Bytes (again 4MB-block-wise) which are duplicates also found in other versions.

Individual

Bytes that are specific to this version (no duplicates in other versions)

Est. Space

From the former values a calculated byte-size how much space this version takes up. The calculation divides duplicate (=shared) blocks by the number they occur in other versions +1 (for this version). Unshared blocks are just added, Null blocks are not added.

Est. Space freed

Estimated space freed on the target storage when this version is deleted.

If you don’t like byte-values, just use the -r switch for backy2:

 backy2 du 30d53cea-7ff8-11ea-9466-8931a4889813
    INFO: $ backy2 du 30d53cea-7ff8-11ea-9466-8931a4889813
+--------+---------+-----------+--------------+------------+------------+------------------+
|   Real |    Null | Dedup Own | Dedup Others | Individual | Est. Space | Est. Space freed |
+--------+---------+-----------+--------------+------------+------------+------------------+
| 20 GiB | 144 MiB |         0 |       19 GiB |    524 MiB |      3 GiB |          524 MiB |
+--------+---------+-----------+--------------+------------+------------+------------------+
    INFO: Backy complete.

Machine output

All commands in backy2 are available with machine compatible output too. Columns will be pipe (|) separated.

Example:

$ backy2 -m ls
type|date|name|snapshot_name|size|size_bytes|uid|valid|protected|tags
version|2017-04-18 18:05:04.174907|vm1|2017-04-19T11:12:13|25600|107374182400|c94299f2-2450-11e7-bde0-003048d74f6c|1|0|b_daily,b_monthly,b_weekly

$ backy2 -m stats -l3
type|date|uid|name|size bytes|size blocks|bytes read|blocks read|bytes written|blocks written|bytes dedup|blocks dedup|bytes sparse|blocks sparse|duration (s)
statistics|2017-04-12 20:28:03|832dc202-1fbe-11e7-9f25-a44e314f9270|small|10485760|2560|10485760|2560|10485760|2560|0|0|0|0|7
statistics|2017-04-12 20:28:26|90fbbeb6-1fbe-11e7-9f25-a44e314f9270|small|10485760|2560|10485760|2560|0|0|10485760|2560|0|0|7
statistics|2017-05-02 10:27:48|d91be794-2f21-11e7-b961-a44e314f9270|test|104857600|25600|104857600|25600|323584|79|104534016|25521|0|0|60

With machine output, the log-level of backy2 is reduced to WARNING, no matter what backy.cfg says.

Hint

Pipe separated content can be read easily with awk:

awk -F '|' '{ print $3 }'

Hint

For simplicity you can skip the header with the -s switch:

$ backy2 -ms ls

In ls machine output also accepts a fields list via --fields or -f. For example you could output only the uid column skipping headers in machine output:

$backy2 -ms ls -f uid

Or if you want to output date, name, valid and tags e.g. for monitoring:

$backy2 -ms ls -f date,name,valid,tags

Debugging

In case anything goes wrong, you may use the DEBUG log-level.

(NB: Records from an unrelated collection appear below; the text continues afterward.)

-- ==== Sys2Proof/Machine/JobOps.lean ====
section
/-! DEFINITION. Shared operations of the job control pages (11 R305 to R310): START and its refusals, stop steps, abort, clear,
epochs, the return of a partition to its step (12 R346). -/

namespace Sys2Proof.Machine

/-- 11 R310, R287: JCP.EPOCH written into every link die of a partition, and acknowledged. -/
def State.applyEpoch (s : State) (p : Nat) : State :=
  let v := (s.part p).jcp.epoch
  let s1 := (s.quadsOf p).foldl (fun a d => a.writeEpoch d v) s
  if (s1.part p).jcp.epochAck = v then s1
  else (s1.modJcp p (fun j => { j with epochAck := v })).jobEvent p 9

/-- R308, R309: the link dies of a partition return to epoch 0. -/
def State.dropEpoch (s : State) (p : Nat) : State :=
  let s1 := (s.quadsOf p).foldl (fun a d => a.writeEpoch d 0) s
  if (s1.part p).jcp.epochAck = 0 then s1
  else (s1.modJcp p (fun j => { j with epochAck := 0 })).jobEvent p 9

-- START -------------------------------------------------------------------------------------------------------------------

/-- START refused: REFUSED with a reason, and the record of a refusal that writes one. -/
def State.refuseStart (s : State) (p : Nat) (r : Nat × Option Report1) : State :=
  let idx := s.err.wr.toNat
  let s1 := match r.2 with
    | some x => (s.logError { x with action := 6, part := some p }).modJcp p (fun j => { j with failRec := BitVec.ofNat 64 idx })
    | none => s
  (s1.modJcp p (fun j => { j with reason := BitVec.ofNat 8 r.1 })).setJobState p .refused

/-- A refusal by LOADER_RULE (15 Table 15.3): the rule's number and a section's offset. -/
def loaderRule (rule : Nat) (off : Nat := 0) : Nat × Option Report1 := (0x0F, some { code := 0x0508, detail := rule, info := off })

/-- Table 05.3: the type of the section that a rule of the loader is about, 0 for the section table (log 33). -/
def ruleSection (rule : Nat) : Nat :=
  if [123].contains rule then 2
  else if [156, 159, 160, 161, 173].contains rule then 4
  else if rule = 126 then 5
  else if [146, 185, 241].contains rule then 8
  else if rule = 327 then 0xA
  else if [202, 203, 204, 210, 215, 216, 217, 281].contains rule then 0xB
  else if rule = 118 then 0
  else 3

/-- The offset of the section that a rule is about. -/
def ruleOffset (l : List Section) (rule : Nat) : Nat :=
  match l.find? (fun e => decide (e.type.toNat = ruleSection rule)) with | some e => e.offset.toNat | none => 0

/-- The header of the image that a page's latched fields name. -/
def State.imageHeader (s : State) (l : JcpLatched) : WvHeader := WvHeader.ofNat (ofBytes (s.mpaBytes l.imageMpa.toNat 128))

/-- R316: whether the store window of deep snapshots serves. -/
def State.sergeOk (s : State) (p : Nat) (l : JcpLatched) : Bool :=
  let w := s.window (bitsAt l.snapB.toNat 24 4)
  decide (bitsAt l.snapB.toNat 0 16 = 0) || (decide (w.state = .enabled) && decide (w.part.toNat = p) &&
    decide (w.size.toNat % 32 = 0) && decide (64 ≤ w.size.toNat))

/-- 09 R265: whether the far tier serves an image that uses it. -/
def State.farOk (s : State) (p : Nat) (h : WvHeader) : Bool :=
  !h.flags.getLsbD 2 || [0, 1].any (fun i => (s.cxlPort i).linkUp && decide (0 < (s.part p).jcp.quota i))

/-- The section table of the image that a page's latched fields name. -/
def State.imageSections (s : State) (l : JcpLatched) : List Section :=
  s.sections l.imageMpa.toNat (s.imageHeader l).sectionCount.toNat

/-- R119: the sections of the image that a page's latched fields name, for this module's share and a target. -/
def State.imageBody (s : State) (l : JcpLatched) (target : Nat) (b : ImageBody) : ImageBody :=
  s.readBody l.imageMpa.toNat (l.ident.toNat / 2 ^ 16) target (s.imageSections l) b

/-- The number of the first loader rule that an image breaks for a partition that would run a target. -/
def State.ruleBroken (s : State) (p : Nat) (l : JcpLatched) (h : WvHeader) (b : ImageBody) : Option Nat :=
  let q := (s.quadsOf p).length
  let secs := s.imageSections l
  firstBroken ([(118, sectionsBad h secs), (118, decide (b.variants.length ≠ h.variants.toNat)),
      (123, match b.variants with | [] => true | v :: _ => v.descr.excludesAny)] ++
    b.variants.flatMap (s.variantRules q l.imageMpa.toNat l.imageLen.toNat b) ++
    [(185, b.retained.any Retained.bad), (204, t0Bad b l.startStep)])

/-- 10 Table 10.9: the record of a port that refuses a job: VERSION or CABLING. -/
def State.portReport (s : State) (reason port : Nat) : Report1 :=
  { code := if reason = 2 then 0x0A09 else 0x0A08, kind := 7, unit := port, info := (s.port port).peerId.toNat }

/-- R119, R122, R124, R301, R304, R310, R316; 09 R265; 10 R285: why START is refused, in the order in which the model checks
(log 33): the reason and the record; or the target and the variant to load. -/
def State.startCheck (s : State) (p : Nat) (img : StartImage) : Except (Nat × Option Report1) (Nat × Nat) :=
  let j := (s.part p).jcp
  let l := j.latch
  let quads := s.quadsOf p
  let h := s.imageHeader l
  let blk := SigBlock.ofBytes (s.mpaBytes (l.imageMpa.toNat + 128) 8192) img.issuerMsg img.objectMsg
  let at' := l.imageMpa.toNat
  if s.mod.jcpVersion = 0 then .error (0x10, none)
  else if j.epoch = 0 then .error (0x0C, none)
  else if !(s.staged p at' l.imageLen.toNat) || (decide (l.reportLen ≠ 0) && !s.staged p l.reportMpa.toNat l.reportLen.toNat) then
    .error (0x0D, none)
  else if h.magic ≠ 0x56414557 then .error (0x01, none)
  else if !h.versionsOk then .error (0x02, none)
  else
    match s.fw.imageCheck (digestOf (s.mpaBytes at' 128)) blk with
    | some n => .error (0x03, some { code := 0x0E01, detail := n, info := blk.signerHash.toNat % 2 ^ 64 })
    | none =>
      if digestOf (s.mpaBytes (at' + sectionTableOff) (64 * h.bodyLen.toNat)) ≠
          BitVec.ofNat 256 (ofBytes (s.mpaBytes (at' + 64) 32)) then .error (0x04, none)
      else if decide (l.reportLen ≠ 0) && decide (digestOf (s.mpaBytes l.reportMpa.toNat l.reportLen.toNat) ≠
          BitVec.ofNat 256 (ofBytes (s.mpaBytes (at' + 96) 32))) then .error (0x05, none)
      else
        match h.targetOf quads with
        | none => .error (0x06, none)
        | some t =>
          if !h.targets.getLsbD t then .error (0x07, none)
          else
            let body := s.imageBody l t img.body
            let refuse (n : Nat) : Nat × Option Report1 := loaderRule n (ruleOffset (s.imageSections l) n)
            match s.ruleBroken p l h body with
            | some n => .error (refuse n)
            | none =>
              if tiedBad body then .error (0x09, none)
              else
                match selectVariant body s.gh quads with
                | none => .error (0x08, some { code := 0x0507, detail := s.gh.fencedIn quads })
                | some v =>
                  let vb := body.variants.getD v {}
                  if (s.mapOf vb quads (imageExtents body.imagePage.toNat at' l.imageLen.toNat)).isNone then .error (refuse 416)
                  else if decide (l.reportLen ≠ 0) && ringless vb then .error (refuse 146)
                  else if !s.farOk p h then .error (0x0B, none)
                  else if !s.sergeOk p l then .error (0x0E, none)
                  else
                    match s.portsBad body vb quads h.klpMinVer with
                    | some (reason, port) => .error (reason, some (s.portReport reason port))
                    | none => .ok (t, v)

/-- The job that START begins. -/
def State.newJob (s : State) (p : Nat) (img : StartImage) (target : Nat) : Job :=
  let l := (s.part p).jcp.latch
  let h := s.imageHeader l
  { latched := l, header := h, headDigest := digestOf (s.mpaBytes l.imageMpa.toNat 128), body := s.imageBody l target img.body
    loaded := true, quads := s.quadsOf p, target := target, report := img.report,
    reportLoaded := decide (l.reportLen ≠ 0), stepIrqBase := l.startStep - 1,
    cursor := l.startStep * BitVec.ofNat 64 img.body.mbCount,
    restore := if l.restoreId = 0 then none else some { fetch := { id := l.restoreId } } }

/-- 08 R218: the contributor records take their initial contents from the image. -/
def State.initCrs (s : State) (p : Nat) : State :=
  (List.range (s.body p).crs.length).foldl (fun a i => a.setJobNat p (a.crAddr p i) 16 ((a.body p).crs.getD i 0).toNat) s

/-- 07 R192, R197: what the image's memory map places in job memory at job start. -/
def State.placeContents (s : State) (p : Nat) : State :=
  (s.body p).placed.foldl (fun a x => a.jobWrite (a.someTower p) x.1 x.2) s

/-- R305: START takes effect: LOADING, the checks, the variant and the routes loaded; a restore raises LD.EPOCH first (R310). -/
def State.startJob (s : State) (p : Nat) (img : StartImage) : State :=
  let s0 := s.setJobState p .loading
  match s0.startCheck p img with
  | .error r => s0.refuseStart p r
  | .ok (t, v) =>
    let j := s0.newJob p img t
    let s1 := s0.modPart p (fun k => { k with
      job := j, jcp := { k.jcp with imageId := j.header.imageId, step := j.latched.startStep - 1, reason := 0 } })
    let s2 := ((((s1.loadVariant p v j.latched.startStep true).initCrs p).placeContents p).recastFrozen p).openCatalogue p
    if j.latched.restoreId = 0 then s2 else s2.applyEpoch p

-- Commands ----------------------------------------------------------------------------------------------------------------

/-- R307: H, the highest RPT.STEP among a partition's cores. -/
def State.highStep (s : State) (p : Nat) : BitVec 64 :=
  s.cores.foldl (fun a x => if s.partOfCore x.1 = p && decide (a < x.2.report.step) then x.2.report.step else a) 0

/-- R307: the highest step that a core of a partition has begun, if any. -/
def State.highBegun (s : State) (p : Nat) : Option (BitVec 64) :=
  s.cores.foldl (fun a x =>
    if s.partOfCore x.1 = p && (x.2.report.inStep || x.2.report.ended) then
      match a with | some b => if b < x.2.report.step then some x.2.report.step else a | none => some x.2.report.step
    else a) none

/-- R307: the stop step of a PAUSE or STOP. -/
def State.stopAt (s : State) (p : Nat) (st : JobState) : State :=
  let h := s.highStep p
  let e := (s.part p).jcp.endStep
  (s.modJob p (fun j => { j with stopStep := some (if h < e then h else e), stopSnap := false })).setJobState p st

/-- 15 R408, 11 R308: what ABORT does to a partition before its engines are idle. -/
def State.abortJob (s : State) (p : Nat) : State :=
  let s1 := (((s.abandonPart p).clearReduction p).abandonSnap p 0).abandonFlash p
  let s2 := s1.modJob p (fun j => { j with waitingCmds := [], restore := none, serge := [], snapDue := none })
  (s2.dropEpoch p).setJobState p .aborting

/-- 12 Table 12.9: CAT.HOLD. -/
def State.catHold (s : State) (p : Nat) : Nat :=
  match s.plan p with
  | some x => s.jobNat p (x.catalogue.toNat + 8) 4
  | none => 0

/-- The cores of a partition's running variant enabled (11 Table 11.7a). -/
def State.enableCores (s : State) (p : Nat) : State :=
  let j := (s.part p).job
  (List.range (128 * j.quads.length)).foldl (fun a b =>
    let c := physCore j.quads b
    if j.body'.descr.coreExcl.getLsbD b || a.gh.fenced 1 c || a.gh.fenced 3 (c / 16) then a
    else a.modCore c (fun k => { k with ctrl := { k.ctrl with enable := true }, pendCtrl := none })) s

/-- 06: the contexts of a core, or of a bulk mover. -/
def UnitRef.hasCtx (x : UnitRef) (k : Nat) : Bool :=
  match x.kind.toNat with
  | 1 => decide (k < 3072) && decide (k / 6 = x.index.toNat)
  | 5 => decide (4096 ≤ k) && decide ((k - 4096) / 4 = x.index.toNat)
  | _ => false

/-- 15 R413: the contexts of a partition's running variant that a test of their unit has left DISABLED are enabled again, once the test
has passed. -/
def State.returnCtxs (s : State) (p : Nat) : State :=
  let j := (s.part p).job
  j.body'.streams.foldl (fun a x =>
    let k := physCtx j.quads x.ctx
    let y := a.ctx k
    if decide (y.state = .disabled) && !a.gh.disabled.any (fun u => u.hasCtx k) then a.setCtx k { y with enable := true, state := .idle }
    else a) s

/-- Whether every core that runs a partition's job has ended a step. -/
def State.allEnded (s : State) (p : Nat) (step : BitVec 64) : Bool :=
  (s.jobCores p).all (fun c =>
    let r := (s.core c).report
    (r.ended && decide (step ≤ r.step)) || (!r.inStep && !r.ended && decide (step < r.step)))

/-- R306: RESUME: cores begin the step after the stop step; a job that has reached JCP.END_STEP goes on to its end (R307). CAT.HOLD
returns to 0 after a rollback that has ended. -/
def State.resumeJob (s : State) (p : Nat) : State :=
  let s1 := if s.catHold p = 3 then s.setCatHold p 0 else s
  let s2 := (((s1.modJob p (fun j => { j with stopStep := none })).enableCores p).returnCtxs p).setJobState p .running
  let e := (s.part p).jcp.endStep
  if decide (s.highBegun p = some e) && s.allEnded p e then s2.stopAt p .stopping else s2

/-- R309: CLEAR begins: the frame tables and address maps of the partition's towers are invalid. -/
def State.clearJob (s : State) (p : Nat) : State :=
  let mine (t : Nat) : Bool := decide (s.partOfTower t = p)
  let s1 : State := { s with
    amaps := s.amaps.filter (fun x => !mine (x.1 / 1024 % 32)), frames := s.frames.filter (fun x => !mine (x.1 / 49152 % 32)) }
  (s1.dropEpoch p).setJobState p .clearing

/-- A command that has been accepted takes effect. -/
def State.runCmd (s : State) (p : Nat) (c : JobCmd) (img : StartImage) : State :=
  match c with
  | .start => s.startJob p img
  | .pause => s.stopAt p .pausing
  | .resume => s.resumeJob p
  | .stop => s.stopAt p .stopping
  | .abort => s.abortJob p
  | .clear => s.clearJob p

You can temporarily enable this with the generic -v switch:

$ backy2 -v ls
    INFO: $ /home/dk/develop/backy2/env/bin/backy2 -v ls
   DEBUG: backup.ls(**{'tag': None, 'snapshot_name': None, 'name': None})
+---------------------+---------------+--------------------------------------+-------+------------+--------------------------------------+-------+-----------+----------------------------+
|         date        | name          | snapshot_name                        |  size | size_bytes |                 uid                  | valid | protected | tags                       |
+---------------------+---------------+--------------------------------------+-------+------------+--------------------------------------+-------+-----------+----------------------------+
| 2017-05-02 10:42:02 | copy on write | d91be794-2f21-11e7-b961-a44e314f9270 | 25600 |  104857600 | fa196d8e-2f23-11e7-b961-a44e314f9270 |   1   |     0     |                            |
| 2017-05-02 10:26:48 | test          |                                      | 25600 |  104857600 | d91be794-2f21-11e7-b961-a44e314f9270 |   1   |     0     | b_daily,b_monthly,b_weekly |
+---------------------+---------------+--------------------------------------+-------+------------+--------------------------------------+-------+-----------+----------------------------+
   DEBUG: Writer 0 finishing.
   DEBUG: Writer 1 finishing.
   DEBUG: Writer 2 finishing.
   DEBUG: Writer 3 finishing.
   DEBUG: Writer 4 finishing.
   DEBUG: Reader 3 finishing.
   DEBUG: Reader 1 finishing.
   DEBUG: Reader 2 finishing.
   DEBUG: Reader 0 finishing.
   DEBUG: Reader 4 finishing.
    INFO: Backy complete.

As you can see, this will produce high amouts of output.